- _EXERCISE REQUIREMENTS_
The word to look for is "Host". Report every line of the entries below that has it.

- _DATA EXCERPTS_
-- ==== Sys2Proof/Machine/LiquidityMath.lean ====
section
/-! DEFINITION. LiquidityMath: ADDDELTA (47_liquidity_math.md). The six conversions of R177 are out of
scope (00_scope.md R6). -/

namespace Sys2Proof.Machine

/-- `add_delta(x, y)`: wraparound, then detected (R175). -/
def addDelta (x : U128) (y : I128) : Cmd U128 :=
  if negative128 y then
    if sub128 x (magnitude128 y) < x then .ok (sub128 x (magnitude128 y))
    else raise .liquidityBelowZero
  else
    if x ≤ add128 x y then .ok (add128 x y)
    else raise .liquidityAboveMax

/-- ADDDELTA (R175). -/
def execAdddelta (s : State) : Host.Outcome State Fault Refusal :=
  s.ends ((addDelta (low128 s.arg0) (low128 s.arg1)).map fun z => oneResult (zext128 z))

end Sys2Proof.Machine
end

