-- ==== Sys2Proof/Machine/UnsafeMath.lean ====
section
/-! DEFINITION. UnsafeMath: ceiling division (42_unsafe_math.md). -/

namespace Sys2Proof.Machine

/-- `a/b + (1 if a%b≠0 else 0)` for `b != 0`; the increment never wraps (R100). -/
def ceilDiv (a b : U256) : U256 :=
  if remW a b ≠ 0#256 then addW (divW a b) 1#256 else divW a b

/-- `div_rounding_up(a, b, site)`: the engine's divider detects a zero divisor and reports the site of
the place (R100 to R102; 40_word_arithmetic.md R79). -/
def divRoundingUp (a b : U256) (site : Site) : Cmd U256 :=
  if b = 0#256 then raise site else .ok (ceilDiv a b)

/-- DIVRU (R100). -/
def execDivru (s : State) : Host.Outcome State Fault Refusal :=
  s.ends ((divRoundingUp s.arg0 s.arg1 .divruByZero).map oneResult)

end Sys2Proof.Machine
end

- _RESPONSE_
def execAdddelta (s : State) : Host.Outcome State Fault Refusal :=
def execDivru (s : State) : Host.Outcome State Fault Refusal :=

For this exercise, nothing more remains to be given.